Poucos artistas contemporâneos têm um trabalho capaz de evocar o sublime e, ao mesmo tempo, ter um efeito tão tranquilizador quanto as pinturas de Lucas Arruda. Enquanto muitos parecem turbulentamente determinados a incorporar e expressar o barulho infinito do contemporâneo, seu trabalho é capaz de bloquear o ruído, silenciando e centrando aqueles que olham aquilo que ele faz. É como se fossem pequenos quartos à prova de som portáteis, câmaras mudas autônomas, que permitem a entrada apenas de uma pessoa por vez em sua atmosfera calma e perfeita. Como é que o artista faz isso? Qual procedimento, se é que algum, permite que se gere tal tranquilidade? Como isso se explica?

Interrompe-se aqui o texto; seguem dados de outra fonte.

/-- The low bytes of numbers, in order. -/
def fields (xs : List (Nat × Nat)) : List Byte := xs.flatMap (fun x => bytesOfNat x.1 x.2)

/-- A token in a table of the image: its sideband and its payload. -/
def Token.bytes (t : Token) : List Byte := bytesOfNat 4 t.sideband ++ bytesOfNat 64 t.payload.toNat

/-- The operator of a route entry in the image: its state, its held value, and its buffers. -/
def Oper.bytes (o : Oper) : List Byte :=
  fields [(1, match o.st with | .init => 0 | .loop => 1 | .empty => 2 | .hold => 3), (1, if o.held.isSome then 1 else 0), (1, o.a.length),
    (1, o.b.length), (1, o.c.length)] ++ (o.held.toList ++ o.a ++ o.b ++ o.c).flatMap Token.bytes

/-- Stream state in the image: pending starts and status, run position, and translation entry. -/
def Strm.bytes (t : Strm) (status : Nat) : List Byte :=
  let r : Nat × Nat × Nat × Nat := match t.run with | some r => (1, r.pos, r.pos2, r.sub) | none => (0, 0, 0, 0)
  let e : Nat × Nat × Nat × Nat × Nat := match t.trans with
    | some e => (1 + (if e.big then 2 else 0) + (if e.writable then 4 else 0) + e.kind * 8, e.vpage, e.pa, e.module, e.handle)
    | none => (0, 0, 0, 0, 0)
  padBytes 64 (fields [(4, status), (4, t.handle), (1, t.pend), (1, r.1), (2, r.2.2.2), (8, r.2.1), (8, r.2.2.1), (1, e.1), (8, e.2.1),
    (8, e.2.2.1), (2, e.2.2.2.1), (4, e.2.2.2.2)])

/-- An inbox entry in the image: the token word, then its gate, whether slot H delivered it, its bank offset and its place in the order of
delivery. -/
def InTok.bytes (i : Nat) (t : InTok) : List Byte :=
  fields [(8, t.tok.word.toNat), (1, match t.gated with | some g => g + 1 | none => 0), (1, if t.tok.fromH then 1 else 0),
    (4, match t.tok.bankOff with | some o => o + 1 | none => 0), (2, i)]

/-- The node state of a bank unit in the image. (assumption 155, DESIGN CHOICE, unsafe) -/
def nodeBytes (s : State) (n : Nat) : List Byte :=
  let b := s.bu n
  let cfg := s.mxCfg n
  let tiles := b.node.tiles.toList
  let w8 (x : Nat) : List Byte := bytesOfNat 8 x
  let tgts := b.ev.tgts.toList
  padBytes 32768 (
    tiles.flatMap (fun t => t.z.flatMap (fun x => w8 x.toNat)) ++ tiles.flatMap (fun t => t.side.flatMap (fun x => w8 x.toNat)) ++
    (withIndex 0 tiles).flatMap (fun t => w8 (b.tileStatus cfg t.1 % 2 ^ 48 + t.2.guard * 2 ^ 48)) ++
    padBytes 256 ((withIndex 0 b.node.inbox).flatMap (fun t => t.2.bytes t.1)) ++
    b.node.rings.toList.flatMap (fun r => w8 (r.head + r.tail * 2 ^ 10 + r.count * 2 ^ 20)) ++
    b.ev.ctrs.toList.flatMap (fun c => bytesOfNat 4 c.val.toNat ++ bytesOfNat 4 c.rem ++ bytesOfNat 4 c.step.toNat ++ bytesOfNat 4 c.src) ++
    (withIndex 0 tgts).flatMap (fun t => padBytes 32 (t.2.masks.toList.flatMap (fun m => bytesOfNat 2 m.toNat) ++
      t.2.latches.toList.flatMap (fun m => bytesOfNat 2 m.toNat) ++
      fields [(1, t.2.pend), (1, if t.2.lost then 1 else 0), (2, ((targetStreams s n t.1).map (2 ^ ·)).sum)])) ++
    (List.range 64).flatMap (fun k =>
      let c := b.ctl k
      padBytes 32 (bytesOfNat 2 (wrapNat 16 c.acc) ++ bytesOfNat 2 (wrapNat 16 c.adj) ++ bytesOfNat 1 c.set ++ bytesOfNat 1 c.kp ++
        bytesOfNat 1 c.ki ++ bytesOfNat 1 c.pstat ++ bytesOfNat 2 c.period ++ bytesOfNat 2 c.imax ++ bytesOfNat 2 c.cap ++
        bytesOfNat 2 c.kpArm ++ bytesOfNat 2 c.periodMin ++ bytesOfNat 4 c.count ++ bytesOfNat 2 c.running)) ++
    (List.range 16).flatMap (fun k => (s.strm n k).bytes (b.agStatus k)) ++ padBytes 64 (w8 b.rns.injs) ++
    (padBytes 20480 (((s.routes n).filterMap (fun e => match e.2 with | .oper .. => some e.1 | _ => none)).flatMap (fun e =>
      (s.oper n e).bytes))).take 20480)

Evitando a armadilha da explicação pela genialidade, acredito que dois trabalhos inéditos do artista, ambos nesta exposição, possam nos ajudar a entender, ou pelo menos a começar a situar, como isso se dá. Um deles é uma instalação escultural (que traz também uma pintura); o outro, um vídeo novo no qual Arruda vem trabalhando, de maneira intermitente, há anos. Altamente complementares, os dois trabalhos jogam um com o outro de um modo interessante, quase dialético. A instalação consiste em uma série de pequenos objetos postos em frente a uma pintura de paisagem marítima com horizonte, colocada em uma cavidade do espaço arquitetônico. O elemento central da instalação consiste em uma pequena estátua etrusca, cuja verticalidade severa e esquelética não deixa de evocar o trabalho de Giacometti. Simetricamente ladeada por uma série de pequenos objetos, a estátua etrusca é colocada em frente à pintura, centralizada, como se a combinação entre o horizonte e o objeto criasse uma cruz. Unidas de maneira provisória, elas remetem a um ideal geométrico que tem menos a ver com religião do que com uma noção arquetípica de centro –– algo que está no cerne de grande parte da pintura de Arruda. O pequeno e misterioso objeto ganha uma significância ainda maior quando visto em relação ao novo vídeo do artista.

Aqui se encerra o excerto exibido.